Saved data entries:
_____

-- ==== Sys2Proof/Tests/Slice0.lean ====
section
/-! SUPPORT. Tests: what the well-formedness checks refuse, worked values of the spec, and for every statement states that meet the
hypotheses of each of its clauses. -/

namespace Sys2Proof.Tests

open Sys2Proof.Machine

set_option Elab.async false

/-! ## States -/

/-- A CAN FD client that holds the lease, and the state that says so. -/
def bus : Requester := ⟨1, 5, 0, 0⟩
def leased (s : State) : State := s.dset 0x2060 4 (holderCode bus)

def standby : State := leased State.reset
def off : State := { State.reset with power := { Power.reset with state := .off, powerGood := false } }
def survey : State := { standby with power := { Power.reset with state := .survey } }
def up : State := { standby.dset 0x7000 3 0 with
  power := { Power.reset with state := .up, microDone := true }
  mail := { Mail.reset with binding := (List.range 16).map fun ch => State.reset.dget 0x2050 (ch + 1), locked := true } }
def fallen : State := { standby with power := { Power.reset with state := .faulted, followUp := true } }

/-- A program of 2 resident pages and 1 overlay page in context 0, whose tenant 0 is in a tenant state. -/
def prog : Ctx := { Ctx.empty with loaded := true, resident := 2, overlays := 1 }
def tenantIn (s : State) (v : Nat) : State :=
  (s.dsets [(0x6060, 5, 0), (0x6070, 5, v)]).setCtx 0 fun _ => prog
def loaded : State := tenantIn up 1
def running : State := tenantIn up 2
def parked : State := tenantIn up 6

/-- The beat unit has begun, at beat 100 of a schedule. -/
def beating (s : State) : State :=
  { s.dsets [(0x4070, 5, 100), (0x4070, 6, 1000000)] with quartz := { Quartz.reset with begun := true } }

def goodRails : List Nat := (List.range 32).map fun m => ((nth (0, 0, 0) railWindows m).1 + (nth (0, 0, 0) railWindows m).2.1) / 2
def goodCheck : RailCheck := ⟨goodRails, true, 0, 0, 8⟩

/-! ## Supplies and module states -/

theorem witness_ResetState_inv : Memory.wf State.reset.mem = true := by decide

/-- What a command answers: the state, or none where it stops. -/
def after (o : Host.Outcome State Fault Refusal) : Option State := match o with
  | .next t => some t
  | _ => none

theorem test_jump_beyond_the_store_stops : after (exec (.jump 0 65536) running) = none := by decide +kernel

theorem witness_SupplyContactsAndSwitch :
    (standby.power.presence = true ∧ standby.power.state ≠ .off ∧ standby.power.switchOn = true) ∧
    (off.power.presence = true ∧ off.power.state = .off ∧ off.power.switchOn = true) ∧
    ({ Power.reset with switchOn := false } : Power).presence = true := by decide

theorem witness_PowerLossEmptiesSquare :
    standby.power.state ≠ .off ∧ up.squareUp = true ∧ up.modState = .ready ∧ up.power.request = none ∧
    checkWrite up bus 0x4000 2 1 7 = 0 ∧ checkWrite up bus 0x4000 2 1 8 = 0 ∧ up.power.state ≠ .off ∧
    checkWrite fallen bus 0x4000 2 1 8 = 0 ∧ fallen.power.state = .faulted ∧ fallen.power.followUp = true := by decide +kernel

theorem witness_PowerGoodReachesStandby : off.power.state = .off ∧ off.power.powerGood = false ∧ off.power.presence = true ∧
    off.power.switchOn = true ∧ off.garnet.trial = false := by decide

/-- 400 V and closed contacts as 0x3000 reads them. -/
def supplied : State := (standby.dsets [(0x3000, 1, 400000), (0x3000, 7, 0), (0x2010, 0, 1)])
theorem witness_PowerUpEntersSurvey : supplied.modState = .standby ∧ powerReady supplied = true ∧ supplied.power.request = none ∧
    failedCheck goodCheck = none ∧ goodCheck.event = 0 ∧ supplied.power.state ≠ .off ∧
    checkWrite supplied bus 0x4000 2 1 1 = 0 ∧ supplied.dget 0x2010 0 = 1 ∧ supplied.power.fromDown = false ∧
    supplied.power.surveyBarred = false := by decide +kernel

def surveyWith (micro health blocks : Bool) (pcie : Bool) (boot : Nat) : State :=
  { survey with power := { survey.power with
      microDone := micro, healthDone := health, blocksDone := blocks, pcieUp := pcie, bootStatus := boot, bootLength := 100 } }
def surveyBoot : State := (surveyWith false true false true 0).dset 0x2020 0 1
theorem witness_SurveySteps :
    (surveyWith false true false false 2).power.microDone = false ∧ (surveyWith false true false false 8).power.bootStatus = 8 ∧
    (surveyWith true true false false 8).power.blocksDone = false ∧ survey.power.state = .survey ∧
    surveyBoot.dget 0x2020 0 = 1 ∧ surveyBoot.power.pcieUp = true ∧ surveyBoot.power.bootStatus = 0 ∧
    surveyComplete (surveyWith true true true false 8) = true ∧ survey.squareUp = true := by decide +kernel

theorem witness_FatalFaultEntersFaulted : up.squareUp = true ∧ up.power.state ≠ .faulted ∧
    checkWrite fallen bus 0x5000 1 4 0 = 0 ∧ fallen.power.state ≠ .off ∧ checkWrite up bus 0x5000 1 4 0 = 0 := by decide +kernel

/-! ## Well-formedness: a term that each check refuses -/

theorem test_requester_refused : ([⟨0, 1, 0, 0⟩, ⟨1, 128, 0, 0⟩, ⟨2, 65536, 0, 0⟩, ⟨3, 4, 0, 0⟩, ⟨2, 1, 2 ^ 128, 0⟩, ⟨2, 1, 0, 65536⟩,
    ⟨4, 0, 0, 0⟩] : List Requester).all (fun r => !r.wf) = true ∧ bus.wf = true := by decide

theorem test_frame_refused : ([⟨9, 0, 0, 0, [], true, false, true⟩, ⟨0, 2 ^ 128, 0, 0, [], true, false, true⟩,
    ⟨0, 0, 65536, 0, [], true, false, true⟩, ⟨0, 0, 0, 2 ^ 512, [], true, false, true⟩,
    ⟨0, 0, 0, 0, List.replicate 4097 0, true, false, true⟩] : List FrameIn).all (fun x => !x.wf) = true ∧
    (⟨8, 5, 6, 7, [], true, false, true⟩ : FrameIn).wf = true := by decide +kernel

theorem test_unit_refused : ([⟨2 ^ 18, 0, [], 0⟩, ⟨0, 2 ^ 512, [], 0⟩, ⟨0, 0, List.replicate 4033 0, 0⟩, ⟨0, 0, [], 2 ^ 64⟩] :
    List EngineUnit).all (fun x => !x.wf) = true ∧ (⟨5, 6, [], 7⟩ : EngineUnit).wf = true := by decide +kernel

theorem test_slots_refused : ([.nop 4 0 0 ⟨[], []⟩, .delay 0 (2 ^ 24) 0 0 ⟨[], []⟩, .waitBeat 0 2 0 0 0 0, .waitBeat 0 0 2 0 0 0, .loopOp 0 0 65536,
    .branch 0 2 0 0, .branch 0 0 32 0, .overlayLoad 0 4096 0, .overlayLoad 0 0 64, .backlogPush 0 4 0 0, .backlogPush 0 0 8192 0,
    .vadd 0 64 0 0 0 0, .vadd 0 0 8 0 0 0, .vadd 0 0 0 32 0 0, .vadd 0 0 0 0 32 0, .vadd 0 0 0 0 0 32, .vfma 0 0 0 0 0 0 32,
    .vshift 0 0 0 0 0 0 4 0 0, .vcvt 0 0 0 0 0 16 0 0 0 0 0, .vperm 0 0 0 0 0 8 0, .flagsClear 0 0 0 2048, .setBase 0 0 0 32 0 0 0,
    .setBase 0 0 0 0 0 0 (2 ^ 36), .netSend 0 (2 ^ 18) 0 0 0 0 ⟨[], []⟩, .qSend 0 0 0 16 0 0 0 0 0, .admitFwd 0 128 []] :
    List Instr).all (fun c => !wellFormed c) = true ∧ wellFormed (.vadd 0 63 7 31 31 31) = true := by decide +kernel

_____

In the entries above, locate every line with the word "microDone" and copy it.

  power := { Power.reset with state := .up, microDone := true }
      microDone := micro, healthDone := health, blocksDone := blocks, pcieUp := pcie, bootStatus := boot, bootLength := 100 } }
    (surveyWith false true false false 2).power.microDone = false ∧ (surveyWith false true false false 8).power.bootStatus = 8 ∧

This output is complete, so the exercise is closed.